-- ==== Sys2Proof/Laws/Runs.lean ====
section
/-! SUPPORT. Offers and runs (70_reset_and_hazards.md R186). -/

namespace Sys2Proof.Machine

/-- A host that only keeps its offer standing breaks nothing (70_reset_and_hazards.md R186; log entry 6). -/
theorem keeps_standing (o : Option Command) :
    (standing o).rst = false ∧ (standing o).keeps o = true ∧ (standing o).offered = o := by
  cases o with
  | none => exact ⟨rfl, rfl, rfl⟩
  | some c =>
    refine ⟨rfl, ?_, rfl⟩
    show (true && sameOffer c c) = true
    rw [Bool.true_and, sameOffer]
    split
    · rename_i h1 h2; rw [h1] at h2; cases h2; simp
    · simp

/-- Two commands are the same offer exactly where they decode to the same operation, or are equal and both
reserved (70_reset_and_hazards.md R186). -/
theorem sameOffer_iff (c d : Command) :
    sameOffer c d = true ↔ (∃ i, decodeCommand c = .ok i ∧ decodeCommand d = .ok i) ∨
      ((∀ i, decodeCommand c = .ok i → ∀ j, decodeCommand d ≠ .ok j) ∧ c = d) := by
  unfold sameOffer
  split
  · rename_i i j h1 h2; simp [h1, h2]; exact eq_comm
  · rename_i h
    simp only [beq_iff_eq]
    constructor
    · intro e; exact .inr ⟨fun i h1 j h2 => h i j h1 h2, e⟩
    · rintro (⟨i, h1, h2⟩ | ⟨_, e⟩)
      · exact (h i i h1 h2).elim
      · exact e

/-- The number of the operation a command decodes to (30_encoding.md R48). -/
theorem decode_op {c : Command} {i : Instr} (h : decodeCommand c = .ok i) : i.opcode = c.op := by
  obtain ⟨op, a, b, k⟩ := c
  unfold decodeCommand at h
  revert h
  rcases (by decide : ∀ op : Opcode, op = 0 ∨ op = 1 ∨ op = 2 ∨ op = 3 ∨ op = 4 ∨ op = 5 ∨
    op = 6 ∨ op = 7) op with rfl | rfl | rfl | rfl | rfl | rfl | rfl | rfl <;> intro h <;> cases h <;> rfl

/-- A run goes on from the next state. -/
theorem run_of_next {M : Host.Core} {k : Nat} {s t : M.State} (h : M.step s = .next t) :
    M.run (k + 1) s = M.run k t := by
  simp only [Host.Core.run, h]

end Sys2Proof.Machine
end

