/-- After `double` the units digit is even, so it is at most 8 (R124). -/
theorem double_units_le {D : Buffer} (hD : AllDigits D.toList) : digitVal (double D)[0] ≤ 8 := by
  have hx : digitVal D[0] ≤ 9 := digitVal_le ((allDigits_iff_getElem D).mp hD 0 (by norm_num))
  have hunits : (double D)[0] = digitWrap (2 * digitVal D[0]) := double_getElem D (by norm_num)
  obtain ⟨hdigit, hval⟩ := digitWrap_spec (x := 2 * digitVal D[0]) (by omega)
  have hle := digitVal_le hdigit
  rw [hunits]
  omega

/-- After `double` the bit goes into the units digit and no further (R125). -/
theorem addBit_double_getElem {D : Buffer} (hD : AllDigits D.toList) (bit : Bit) {p : Nat} (hp : p < 232) :
    (addBit (double D) bit)[p] =
      if p = 0 then ascii (digitVal (double D)[0] + bit.toNat) else (double D)[p] := by
  have hunits := double_units_le hD
  have hbit := bit_toNat_le bit
  have hset := addDigits_of_le (bit := bit) (ds := (double D).toList) (by simp)
    (double_isDigit hD (by norm_num)) (show digitVal (double D)[0] + bit.toNat ≤ 9 by omega)
  simp only [addBit_getElem, hset, List.getElem_set, Vector.getElem_toList, eq_comm (a := 0)]

/-- Settles O30: the carries are those into the positions, and after `double` there is none past the units. -/
theorem addBitCarriesDigitByDigit : Obligations.AddBitCarriesDigitByDigit := by
  unfold Obligations.AddBitCarriesDigitByDigit
  intro D bit hD
  have hdigits : AllDigits D.toList := (allDigits_iff_getElem D).mpr hD
  have hdouble {p : Nat} (hp : p < 232) := addBit_double_getElem hdigits bit hp
  have hunits := double_units_le hdigits
  have hbit := bit_toNat_le bit
  refine ⟨⟨fun p => (addCarryInto bit D.toList p).toNat, ?start, fun p hp => ?position⟩, ?units,
    fun p hp hpos => ?above⟩
  case start => simp [addCarryInto, addDigits]
  case position =>
    have hposition := addDigits_position bit (ds := D.toList) (p := p) (by simpa using hp)
    rw [addBit_getElem D bit hp]
    rcases bit_zero_or_one (addCarryInto bit D.toList p) with hc | hc
    · rw [hc, if_neg (by decide)] at hposition
      obtain ⟨hdigit, hcarry⟩ := hposition
      beta_reduce
      rw [hc, hcarry]
      exact ⟨hdigit, rfl⟩
    · rw [hc, if_pos rfl] at hposition
      obtain ⟨hdigit, hcarry⟩ := hposition
      have hle := digitVal_le (hD p hp)
      beta_reduce
      rw [hc, hcarry, hdigit]
      exact digit_position (x := digitVal D[p] + 1) (by omega)
  case units =>
    have hcode : (double D)[0].toNat = 0x30 + digitVal (double D)[0] := by
      rw [← ascii_toNat (by omega), ascii_digitVal (double_isDigit hdigits (by norm_num))]
    rw [hdouble (by norm_num), if_pos rfl, ascii_toNat (by omega), hcode, Nat.add_assoc]
  case above => rw [hdouble hp, if_neg (by omega)]

end Sys2Proof.Machine
end

section
/-! PROOFS. DEC as the standard decimal text of its operand (42_decimal_formatter.md R121, R127 to R130). -/

namespace Sys2Proof.Machine

/-! What `strip` leaves of a buffer. -/

theorem stripLen_le (D : Buffer) : stripLen D 232 ≤ 232 := by
  obtain ⟨-, hle, -⟩ := stripLen_spec D (n := 232) (by norm_num)
  exact hle

theorem stripped_len_toNat (D : Buffer) : (stripped D).len.toNat = stripLen D 232 := by
  have hle := stripLen_le D
  rw [stripped, stringResponse, BitVec.toNat_ofNat, Nat.mod_eq_of_lt (by omega)]

theorem stripped_str_toList (D : Buffer) : (stripped D).str.toList =
    (D.toList.take (stripLen D 232)).reverse ++ List.replicate (232 - stripLen D 232) 0 :=
  stripStr_toList D (stripLen_le D)

/-- The response of a buffer of digits is the standard decimal text of what it is worth (R126, R129). -/
theorem stripped_text {D : Buffer} (hD : AllDigits D.toList) :
    (stripped D).len.toNat = (decimalText (digitsVal D.toList)).length ∧
    (stripped D).str.toList = decimalText (digitsVal D.toList) ++
      List.replicate (232 - (decimalText (digitsVal D.toList)).length) 0 := by
  have hlen : (decimalText (digitsVal D.toList)).length = stripLen D 232 := by
    rw [← strip_text hD, List.length_reverse, List.length_take, buffer_length, min_eq_left (stripLen_le D)]
  rw [hlen, ← strip_text hD]
  exact ⟨stripped_len_toNat D, stripped_str_toList D⟩

/-! What the scan leaves in the buffer. -/

/-- A scan that covers the value leaves its digits (R127). -/
theorem decLoop_digits {v : Fwu} {m : Nat} (h : v.toNat < 2 ^ m) :
    AllDigits (decLoop v m).D.toList ∧ digitsVal (decLoop v m).D.toList = val v := by
  obtain ⟨hdigits, hval⟩ := decLoop_scanned h
  rw [pow_zero, Nat.div_one] at hval
  exact ⟨hdigits, hval⟩

/-- Scanning all 768 bits leaves the same buffer (R129). -/
theorem decLoop_768 (v : Fwu) : (decLoop v 768).D = (decLoop v (scanBits v)).D := by
  obtain ⟨hdigits, hval⟩ := decLoop_digits (m := 768) v.isLt
  obtain ⟨hdigits', hval'⟩ := decLoop_digits (lt_scanBits v)
  exact Vector.toList_inj.mp (digits_unique (by simp) hdigits hdigits' (hval.trans hval'.symm))

/-- DEC's text and length are the standard ones (R129). -/
theorem toDecimal_text (v : Fwu) :
    (toDecimal v).len.toNat = (decimalText (val v)).length ∧
    (toDecimal v).str.toList = decimalText (val v) ++ List.replicate (232 - (decimalText (val v)).length) 0 := by
  obtain ⟨hdigits, hval⟩ := decLoop_digits (lt_scanBits v)
  rw [← hval]
  exact stripped_text hdigits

=-=-=

**About this task:** Copy out each line of the material above that holds the word "hdouble".

**Answer to the exercise:**
  have hdouble {p : Nat} (hp : p < 232) := addBit_double_getElem hdigits bit hp
    rw [hdouble (by norm_num), if_pos rfl, ascii_toNat (by omega), hcode, Nat.add_assoc]
  case above => rw [hdouble hp, if_neg (by omega)]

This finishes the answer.